# Icon wars



## David Baxter PhD (Apr 9, 2007)

Ever wonder what happens on your computer after you fall asleep?

This small Flash video finally reveals what you were afraid to know.


----------



## Cat Dancer (Apr 9, 2007)

That is cute.


----------



## Daniel (Apr 9, 2007)

Pretty funny.


----------



## sunset (Apr 10, 2007)

Busy little suckers, arent they? Cute!


----------



## momof5 (Apr 11, 2007)

LOL, its been a while since I have seen that one.

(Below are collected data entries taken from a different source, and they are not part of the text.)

@[simp] theorem State.fuses_havoc : s.havoc.2.fuses = s.fuses := rfl

@[simp] theorem State.held_havoc : s.havoc.2.held = s.held := rfl

@[simp] theorem State.burn_havoc : s.havoc.2.burn = s.burn := rfl

@[simp] theorem State.clk_havoc : s.havoc.2.clk = s.clk := rfl

@[simp] theorem State.sys_havoc : s.havoc.2.sys = s.sys := rfl

@[simp] theorem State.vnr_havoc : s.havoc.2.vnr = s.vnr := rfl

@[simp] theorem State.mqy_havoc : s.havoc.2.mqy = s.mqy := rfl

@[simp] theorem State.prt_havoc : s.havoc.2.prt = s.prt := rfl

@[simp] theorem State.prs_havoc : s.havoc.2.prs = s.prs := rfl

@[simp] theorem State.bpm_havoc : s.havoc.2.bpm = s.bpm := rfl

@[simp] theorem State.locks_havoc : s.havoc.2.locks = s.locks := rfl

@[simp] theorem State.dst_havoc : s.havoc.2.dst = s.dst := rfl

@[simp] theorem State.whl_havoc : s.havoc.2.whl = s.whl := rfl

@[simp] theorem State.fwd_havoc : s.havoc.2.fwd = s.fwd := rfl

@[simp] theorem State.hif_havoc : s.havoc.2.hif = s.hif := rfl

@[simp] theorem State.evt_havoc : s.havoc.2.evt = s.evt := rfl

@[simp] theorem State.aud_havoc : s.havoc.2.aud = s.aud := rfl

@[simp] theorem State.safe_havoc : s.havoc.2.safe = s.safe := rfl

@[simp] theorem State.pws_havoc : s.havoc.2.pws = s.pws := rfl

@[simp] theorem State.cal_havoc : s.havoc.2.cal = s.cal := rfl

@[simp] theorem State.jrn_havoc : s.havoc.2.jrn = s.jrn := rfl

@[simp] theorem State.thm_havoc : s.havoc.2.thm = s.thm := rfl

@[simp] theorem State.ist_havoc : s.havoc.2.ist = s.ist := rfl

@[simp] theorem State.dgn_havoc : s.havoc.2.dgn = s.dgn := rfl

@[simp] theorem State.tap_havoc : s.havoc.2.tap = s.tap := rfl

@[simp] theorem State.ply_havoc : s.havoc.2.ply = s.ply := rfl

@[simp] theorem State.rd_havoc (p : Nat) : s.havoc.2.rd p = s.rd p := rfl

@[simp] theorem State.get_havoc (g : Fld) : s.havoc.2.get g = s.get g := rfl

@[simp] theorem State.flag_havoc (g : Fld) : s.havoc.2.flag g = s.flag g := rfl

@[simp] theorem State.thread_havoc (j : Nat) : s.havoc.2.thread j = s.thread j := rfl

@[simp] theorem State.core_havoc (j : Nat) : s.havoc.2.core j = s.core j := rfl

@[simp] theorem State.panel_havoc (j : Nat) : s.havoc.2.panel j = s.panel j := rfl

@[simp] theorem State.port_havoc (j : Nat) : s.havoc.2.port j = s.port j := rfl

@[simp] theorem State.lock_havoc (j : Nat) : s.havoc.2.lock j = s.lock j := rfl

@[simp] theorem State.pch_havoc (j : Nat) : s.havoc.2.pch j = s.pch j := rfl

@[simp] theorem State.ach_havoc (j : Nat) : s.havoc.2.ach j = s.ach j := rfl

@[simp] theorem State.cch_havoc (j : Nat) : s.havoc.2.cch j = s.cch j := rfl

@[simp] theorem State.fan_havoc (j : Nat) : s.havoc.2.fan j = s.fan j := rfl

@[simp] theorem State.qp_havoc (j : Nat) : s.havoc.2.qp j = s.qp j := rfl

@[simp] theorem State.can_havoc (j : Nat) : s.havoc.2.can j = s.can j := rfl

@[simp] theorem State.tdm_havoc (j : Nat) : s.havoc.2.tdm j = s.tdm j := rfl

end

/-! weftWait -/

section
variable (q : PanelAccess) (s : State)

@[simp] theorem State.pending_weftWait : (weftWait q s).pending = s.pending := rfl

@[simp] theorem State.regs_weftWait : (weftWait q s).regs = s.regs := rfl

@[simp] theorem State.resp_weftWait : (weftWait q s).resp = s.resp := rfl

@[simp] theorem State.out_weftWait : (weftWait q s).out = s.out := rfl

@[simp] theorem State.capHi_weftWait : (weftWait q s).capHi = s.capHi := rfl

@[simp] theorem State.heldLo_weftWait : (weftWait q s).heldLo = s.heldLo := rfl

@[simp] theorem State.rcap_weftWait : (weftWait q s).rcap = s.rcap := rfl

@[simp] theorem State.pkt_weftWait : (weftWait q s).pkt = s.pkt := rfl

@[simp] theorem State.fuses_weftWait : (weftWait q s).fuses = s.fuses := rfl

@[simp] theorem State.held_weftWait : (weftWait q s).held = s.held := rfl

@[simp] theorem State.burn_weftWait : (weftWait q s).burn = s.burn := rfl

@[simp] theorem State.free_weftWait : (weftWait q s).free = s.free := rfl

@[simp] theorem State.clk_weftWait : (weftWait q s).clk = { s.clk with wait := s.clk.wait ++ [q] } := rfl

@[simp] theorem State.sys_weftWait : (weftWait q s).sys = s.sys := rfl

@[simp] theorem State.vnr_weftWait : (weftWait q s).vnr = s.vnr := rfl

@[simp] theorem State.mqy_weftWait : (weftWait q s).mqy = s.mqy := rfl

@[simp] theorem State.prt_weftWait : (weftWait q s).prt = s.prt := rfl

@[simp] theorem State.prs_weftWait : (weftWait q s).prs = s.prs := rfl

@[simp] theorem State.bpm_weftWait : (weftWait q s).bpm = s.bpm := rfl

@[simp] theorem State.locks_weftWait : (weftWait q s).locks = s.locks := rfl

@[simp] theorem State.dst_weftWait : (weftWait q s).dst = s.dst := rfl

@[simp] theorem State.whl_weftWait : (weftWait q s).whl = s.whl := rfl

@[simp] theorem State.fwd_weftWait : (weftWait q s).fwd = s.fwd := rfl

@[simp] theorem State.hif_weftWait : (weftWait q s).hif = s.hif := rfl

@[simp] theorem State.evt_weftWait : (weftWait q s).evt = s.evt := rfl

@[simp] theorem State.aud_weftWait : (weftWait q s).aud = s.aud := rfl

@[simp] theorem State.safe_weftWait : (weftWait q s).safe = s.safe := rfl

@[simp] theorem State.pws_weftWait : (weftWait q s).pws = s.pws := rfl

@[simp] theorem State.cal_weftWait : (weftWait q s).cal = s.cal := rfl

Sort of reminds me of the kids when you arne't looking! LOL


----------



## ThatLady (Apr 11, 2007)

:hide:

There's a war going on in my computer room while I'm sleeping! Not only that, but that little ugly devil critter is winning! Now, I've got to stay up all night to keep things under control! :rules:


----------



## momof5 (Apr 11, 2007)

ThatLady said:


> :hide:
> 
> There's a war going on in my computer room while I'm sleeping! Not only that, but that little ugly devil critter is winning! Now, I've got to stay up all night to keep things under control! :rules:


LOL! that ugly little thing is Linux, a different operating system. And always in war with Microsoft, so that is most likely what started the icon war thing!


----------



## David Baxter PhD (Apr 11, 2007)

No. Actually, I believe it's Diablo, an online computer game (RPG) popular with high school students.


----------



## ThatLady (Apr 12, 2007)

:mutter: :grumble: :mutter: Derned gamers!


----------



## momof5 (Apr 12, 2007)

ThatLady said:


> :mutter: :grumble: :mutter: Derned gamers!



LOL!

Heh, shows how much I know about games eh doc?


----------



## ladylore (Oct 17, 2008)

This is halarious. :lmao:


----------



## Cat Dancer (Oct 17, 2008)

He he. I never saw that before. Or it was before I had high speed internet.


----------



## white page (Oct 18, 2008)

:computer:  that's just too funny !


----------